Individual donors working together

We want to stress that since this is a funding circle and not a grantmaking organization, all members are responsible for their own donations. This means that funding decisions are made personally by individual circle members and do not necessarily reflect the priorities of the funding circle in its entirety. 

Time committed by funders

The funding circle is an activity the funders do on the side of their normal jobs. 

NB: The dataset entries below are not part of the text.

-- ==== Sys2Proof/Laws/Keep/IndigoExec.lean ====
section
/-! SUPPORT. What the operations of `Machine/IndigoExec.lean` leave alone. -/

namespace Sys2Proof.Machine

open Sys2Proof

theorem setScalar_keeps (e : Engine) (i : Nat) (v : Word) (s : State) : Keeps s (setScalar e i v s) := by
  unfold setScalar
  try dsimp only
  (repeat' split) <;> simp [Keeps]
@[simp] theorem setScalar_pending (e : Engine) (i : Nat) (v : Word) (s : State) : (setScalar e i v s).pending = s.pending := (setScalar_keeps e i v s).1
@[simp] theorem setScalar_clk (e : Engine) (i : Nat) (v : Word) (s : State) : (setScalar e i v s).clk = s.clk := (setScalar_keeps e i v s).2.1
@[simp] theorem setScalar_regs (e : Engine) (i : Nat) (v : Word) (s : State) : (setScalar e i v s).regs = s.regs := (setScalar_keeps e i v s).2.2.1
@[simp] theorem setScalar_masks (e : Engine) (i : Nat) (v : Word) (s : State) : (setScalar e i v s).evt.masks = s.evt.masks := (setScalar_keeps e i v s).2.2.2

theorem addFlags_keeps (e : Engine) (f : Flags) (s : State) : Keeps s (addFlags e f s) := by
  unfold addFlags
  try dsimp only
  (repeat' split) <;> simp [Keeps]
@[simp] theorem addFlags_pending (e : Engine) (f : Flags) (s : State) : (addFlags e f s).pending = s.pending := (addFlags_keeps e f s).1
@[simp] theorem addFlags_clk (e : Engine) (f : Flags) (s : State) : (addFlags e f s).clk = s.clk := (addFlags_keeps e f s).2.1
@[simp] theorem addFlags_regs (e : Engine) (f : Flags) (s : State) : (addFlags e f s).regs = s.regs := (addFlags_keeps e f s).2.2.1
@[simp] theorem addFlags_masks (e : Engine) (f : Flags) (s : State) : (addFlags e f s).evt.masks = s.evt.masks := (addFlags_keeps e f s).2.2.2

/-- The state an instruction's effect leaves keeps what every operation keeps. -/
def IKeeps (s : State) : IRes → Prop
  | .fault t _ _ => Keeps s t
  | .stall => True
  | .done t _ _ => Keeps s t

@[simp] theorem IKeeps_fault (s t : State) (c d : Nat) : IKeeps s (.fault t c d) = Keeps s t := rfl
@[simp] theorem IKeeps_stall (s : State) : IKeeps s .stall = True := rfl
@[simp] theorem IKeeps_done (s t : State) (c : Nat) (j : Option Nat) : IKeeps s (.done t c j) = Keeps s t := rfl
@[simp] theorem Keeps_self (s : State) : Keeps s s := Keeps.refl s

@[simp] theorem unlessFault_keeps (s : State) (l : List (Nat × Nat)) (f : Unit → IRes) (h : IKeeps s (f ())) : IKeeps s (unlessFault s l f) := by
  unfold unlessFault
  split
  · exact Keeps.refl s
  · exact h

theorem advance_keeps (e : Engine) (jump : Option Nat) (cost : Nat) (s : State) : Keeps s (advance e jump cost s) := by
  unfold advance
  try dsimp only
  (repeat' split) <;> simp [Keeps]
@[simp] theorem advance_pending (e : Engine) (jump : Option Nat) (cost : Nat) (s : State) : (advance e jump cost s).pending = s.pending := (advance_keeps e jump cost s).1
@[simp] theorem advance_clk (e : Engine) (jump : Option Nat) (cost : Nat) (s : State) : (advance e jump cost s).clk = s.clk := (advance_keeps e jump cost s).2.1
@[simp] theorem advance_regs (e : Engine) (jump : Option Nat) (cost : Nat) (s : State) : (advance e jump cost s).regs = s.regs := (advance_keeps e jump cost s).2.2.1
@[simp] theorem advance_masks (e : Engine) (jump : Option Nat) (cost : Nat) (s : State) : (advance e jump cost s).evt.masks = s.evt.masks := (advance_keeps e jump cost s).2.2.2

theorem runInstr_keeps (e : Engine) (i : IInstr) (sem : State → IRes) (s : State) (h : ∀ s, IKeeps s (sem s)) : Keeps s (runInstr e i sem s) := by
  have k := h s
  unfold runInstr
  dsimp only
  split
  · exact Keeps.refl s
  · split <;> rename_i heq <;> rw [heq] at k
    · exact k.trans (by simp [Keeps])
    · split <;> simp [Keeps]
    · split
      · simp [Keeps]
      · exact Keeps.trans (t := _) k (by simp [Keeps])

end Sys2Proof.Machine
end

In the week before applications close and the week afterwards, members expect to spend a cumulative ~100 hours doing an initial application review. This means that we will not have the time to thoroughly review each application in the first stage and we urge applicants to keep this in mind when writing the applications.

Feedback

Unfortunately, we can’t commit to giving individual feedback to any applicants, as i) It is time-consuming and we are already working on a strained time budget. ii) We are not one, but ~10 actors, so any feedback from one actor might not be true for another, which means it's unclear whether the feedback is even true, or provides value for the applicant. Therefore, we will resort to including some more general feedback in our retrospective.